Серена вновь улыбнулась, и у Гидеона опять сжалось сердце. Она напоминала птицу с перебитым крылом. Но с ним-то, с ним что творится? Только что он испытывал по отношению к этой девчонке всего лишь симпатию, смешанную с жалостью, а сейчас ему уже хотелось схватить ее в охапку и утащить в ближайшую спальню.
Гидеон отвернулся и открыл шкафчик над плитой.
— Расскажи мне еще о том, что говорила про грехи сестра Мария.
Расправившись с омлетом, Серена вздохнула и положила вилку на пустую тарелку. Она только что с удивлением осознала, до какой степени была голодна, и попыталась вспомнить, когда ела в последний раз.
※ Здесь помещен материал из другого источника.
/-! ## What raises each fault -/

/-- The faults of a step from `s`, each under the condition of its rule. ScreenOutOfRange is not among them (R170). -/
inductive Raises (s : State) : Fault → Prop
  /-- R166. -/
  | illegal (undefined : ¬ Defined (opcodeByte s.fetch)) : Raises s (.illegalInstruction s.pc s.fetch)
  /-- R167. -/
  | encoding (defined : Defined (opcodeByte s.fetch)) (pad : s.fetch &&& zeroMask (opcodeByte s.fetch) ≠ 0) :
      Raises s (.reservedEncoding s.pc s.fetch)
  /-- R168. -/
  | condition (op : opcodeByte s.fetch = 0x44 ∨ opcodeByte s.fetch = 0x45)
      (pad : s.fetch &&& zeroMask (opcodeByte s.fetch) = 0) (code : condField s.fetch = .reservedF) :
      Raises s (.reservedCondition s.pc s.fetch)
  /-- R169. -/
  | address (op : 0x46 ≤ opcodeByte s.fetch ∧ opcodeByte s.fetch ≤ 0x49)
      (pad : s.fetch &&& zeroMask (opcodeByte s.fetch) = 0) (out : 256 ≤ (effectiveAddress s).toNat) :
      Raises s (.addressOutOfRange s.pc s.fetch (effectiveAddress s))

/-- The condition of a fault is enough to raise it. -/
theorem step_of_raises {s : State} {f : Fault} (h : Raises s f) : step s = .fault f := by
  cases h with
  | illegal undefined =>
    refine (step_eq_illegal_iff s).mpr fun o ho => ?_
    by_contra hr
    exact undefined ((defined_iff _).mpr ⟨o, ho, eq_false_of_ne_true hr⟩)
  | encoding defined pad =>
    obtain ⟨o, ho, hr⟩ := (defined_iff _).mp defined
    rw [← ho, zeroMask_byte hr] at pad
    exact step_of_pad hr ho.symm pad
  | condition op pad code => rw [step_of_branch op pad, code, branchTo_reservedF]
  | address op pad out =>
    have isLoadOrStore : (opcodeByte s.fetch = 0x46 ∨ opcodeByte s.fetch = 0x47) ∨
        (opcodeByte s.fetch = 0x48 ∨ opcodeByte s.fetch = 0x49) := by bv_omega
    rcases isLoadOrStore with op | op
    · rw [step_of_load op pad, loadWord_of_ge _ out]
    · rw [step_of_store op pad, storeWord_of_ge out]

section
variable {s : State}

theorem branch_completes_or_raises (op : opcodeByte s.fetch = 0x44 ∨ opcodeByte s.fetch = 0x45)
    (pad : s.fetch &&& zeroMask (opcodeByte s.fetch) = 0) : (∃ t, step s = .next t) ∨ ∃ f, Raises s f := by
  rcases branchTo_cases (condField s.fetch) (secondOperand s) s with ⟨-, h⟩ | ⟨-, h⟩ | ⟨code, -⟩
  · exact .inl ⟨_, (step_of_branch op pad).trans h⟩
  · exact .inl ⟨_, (step_of_branch op pad).trans h⟩
  · exact .inr ⟨_, .condition op pad code⟩

theorem load_completes_or_raises (op : opcodeByte s.fetch = 0x46 ∨ opcodeByte s.fetch = 0x47)
    (pad : s.fetch &&& zeroMask (opcodeByte s.fetch) = 0) : (∃ t, step s = .next t) ∨ ∃ f, Raises s f := by
  rcases loadWord_cases (dstField s.fetch) (effectiveAddress s) s with ⟨-, h⟩ | ⟨out, -⟩
  · exact .inl ⟨_, (step_of_load op pad).trans h⟩
  · exact .inr ⟨_, .address (by bv_omega) pad out⟩

theorem store_completes_or_raises (op : opcodeByte s.fetch = 0x48 ∨ opcodeByte s.fetch = 0x49)
    (pad : s.fetch &&& zeroMask (opcodeByte s.fetch) = 0) : (∃ t, step s = .next t) ∨ ∃ f, Raises s f := by
  rcases storeWord_cases (effectiveAddress s) (s.reg (aField s.fetch)) s with ⟨-, h⟩ | ⟨out, -⟩
  · exact .inl ⟨_, (step_of_store op pad).trans h⟩
  · exact .inr ⟨_, .address (by bv_omega) pad out⟩

end

/-- A step completes or meets the condition of a fault: once the opcode is defined and the pad bits are clear, only a branch, a load
and a store can still fault. -/
theorem step_completes_or_raises (s : State) : (∃ t, step s = .next t) ∨ ∃ f, Raises s f := by
  by_cases defined : Defined (opcodeByte s.fetch)
  case neg => exact .inr ⟨_, .illegal defined⟩
  by_cases pad : s.fetch &&& zeroMask (opcodeByte s.fetch) = 0
  case neg => exact .inr ⟨_, .encoding defined pad⟩
  obtain ⟨o, ho, hr⟩ := (defined_iff _).mp defined
  have run := step_of_opcode hr ho.symm pad
  cases o with
  | aluNul0E | aluNul0F | aluNul0EI | aluNul0FI => cases hr
  | branch => exact branch_completes_or_raises (.inl ho.symm) pad
  | branchI => exact branch_completes_or_raises (.inr ho.symm) pad
  | read => exact load_completes_or_raises (.inl ho.symm) pad
  | readI => exact load_completes_or_raises (.inr ho.symm) pad
  | write => exact store_completes_or_raises (.inl ho.symm) pad
  | writeI => exact store_completes_or_raises (.inr ho.symm) pad
  | printReg | printRegI | printCns | printCnsI => exact .inl ⟨_, run.trans (printCell_eq ..)⟩
  | _ => exact .inl ⟨_, run⟩

/-- The inversion lemma of a step that faults; a step has one answer, so no two conditions meet (R172). -/
theorem step_eq_fault_iff (s : State) (f : Fault) : step s = .fault f ↔ Raises s f := by
  refine ⟨fun h => ?_, step_of_raises⟩
  rcases step_completes_or_raises s with ⟨t, ht⟩ | ⟨g, hg⟩
  · cases ht.symm.trans h
  · cases (step_of_raises hg).symm.trans h
    exact hg

/-- A run stops at its first fault, however many steps it was given. -/
theorem run_succ_of_fault (M : Host.Core) {s : M.State} {f : M.Fault} (h : M.step s = .fault f) (n : Nat) :
    M.run (n + 1) s = .fault f := by
  rw [Host.Core.run, h]

/-! ## The statements -/

/-- Settles O8: a step that does not complete raises one of the faults of `Raises`, and the run stops there. -/
theorem stepEndsInNextOrFault : Obligations.StepEndsInNextOrFault := by
  intro s
  refine (step_completes_or_raises s).imp_right fun ⟨f, raised⟩ => ?_
  have hf := step_of_raises raised
  refine ⟨?_, f, fun n => ⟨run_succ_of_fault Sys2Proof.core hf n, hf⟩⟩
  cases raised with
  | illegal => exact .inl hf
  | encoding => exact .inr (.inl hf)
  | condition => exact .inr (.inr (.inl hf))
  | address => exact .inr (.inr (.inr (.inl ⟨_, hf⟩)))

/-- Settles O9: the unassigned and the reserved opcodes are those that are not defined. -/
theorem illegalInstructionExactly : Obligations.IllegalInstructionExactly := by
  intro s p w
  rw [step_eq_fault_iff, ← not_defined_iff]
  constructor
  · intro h
    cases h with
    | illegal undefined => exact ⟨rfl, rfl, undefined⟩
  · rintro ⟨rfl, rfl, undefined⟩
    exact .illegal undefined

/-- Settles O10: the condition of `Raises.encoding`. -/
theorem reservedEncodingExactly : Obligations.ReservedEncodingExactly := by
  intro s p w
  rw [step_eq_fault_iff]
  constructor
  · intro h
    cases h with
    | encoding defined pad => exact ⟨rfl, rfl, defined, pad⟩
  · rintro ⟨rfl, rfl, defined, pad⟩
    exact .encoding defined pad

/-- Settles O11: the condition of `Raises.condition`, the code as four bits of the word. -/
theorem reservedConditionExactly : Obligations.ReservedConditionExactly := by
  intro s p w
  rw [step_eq_fault_iff, ← condField_eq_reservedF_iff]
  constructor
  · intro h
    cases h with
    | condition op pad code => exact ⟨rfl, rfl, op, pad, code⟩
  · rintro ⟨rfl, rfl, op, pad, code⟩
    exact .condition op pad code

/-- Settles O12: the condition of `Raises.address`. -/
theorem addressOutOfRangeExactly : Obligations.AddressOutOfRangeExactly := by
  intro s p w addr
  rw [step_eq_fault_iff]
  constructor
  · intro h
    cases h with
    | address op pad out => exact ⟨rfl, rfl, op.1, op.2, pad, rfl, out⟩
  · rintro ⟨rfl, rfl, lower, upper, pad, rfl, out⟩
    exact .address ⟨lower, upper⟩ pad out

/-- Settles O13: no constructor of `Raises` is a ScreenOutOfRange. -/
theorem screenOutOfRangeNever : Obligations.ScreenOutOfRangeNever := by
  refine ⟨rfl, fun s p w pos h => ?_⟩
  cases (step_eq_fault_iff s _).mp h

end Sys2Proof.FaultRules
end

section
/-! The rules of 70_reset_and_hazards.md: the branch to itself that ends a run, and where the loader puts the words of an image. -/

namespace Sys2Proof.ResetRules

open Sys2Proof.Machine Sys2Proof.StateRules Sys2Proof.EncodingRules

/-! ## The end of a run (R186) -/

/-- The word that ends a run is the canonical word of the unconditional branch to that address. -/
theorem encode_bImm (k : Word) : encode (.bImm k) = (0x45 : InstrWord) ||| k.setWidth 32 <<< 16 := rfl

theorem exec_bImm (k : Word) (s : State) : exec (.bImm k) s = .next (s.setPc k) := rfl

theorem finished_iff (s : State) : finished s = true ↔ s.fetch = encode (.bImm s.pc) :=
  beq_iff_eq

/-- The branch goes to its own address, so its step is `State.setPc` with the pc it finds (43_compare_branch.md R151). -/
theorem step_of_finished {s : State} (ended : finished s = true) : step s = .next s := by
  have decoded : decode s.fetch = .ok (.bImm s.pc) := by
    rw [(finished_iff s).mp ended]
    exact decodeInvertsEncode _ rfl
  rw [step_of_decode_ok decoded, exec_bImm, State.setPc_self]

/-- A state that a step leaves as it is stays so under any number of steps. -/
theorem run_of_step_self (M : Host.Core) {s : M.State} (h : M.step s = .next s) (n : Nat) : M.run n s = .next s := by
  induction n with
  | zero => rfl
  | succ n ih => rw [Host.Core.run, h]; exact ih

/-- Settles O25: the step from the end-of-run word is `step_of_finished`, and a run repeats it. -/
theorem finishedRunStaysFixed : Obligations.FinishedRunStaysFixed := by
  intro s atEnd
  have ended : finished s = true := (finished_iff s).mpr atEnd
  exact ⟨ended, run_of_step_self Sys2Proof.core (step_of_finished ended)⟩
Если ей не изменяет память, это было на рассвете. Она разделила теплые круассаны и крепкий черный кофе с…
Нет! Девушка зажмурилась и, испытывая смятение, заставила себя не думать об этом. Индейцы племени хопи — вот о чем надо думать. Ни прошлого, ни будущего. Только сейчас. А сейчас она чувствовала себя в безопасности и не ощущала боли. Гидеон был с ней правдив, и в шатком мире лжи, в котором жила Серена, его слова являлись единственным надежным якорем, за который она могла уцепиться.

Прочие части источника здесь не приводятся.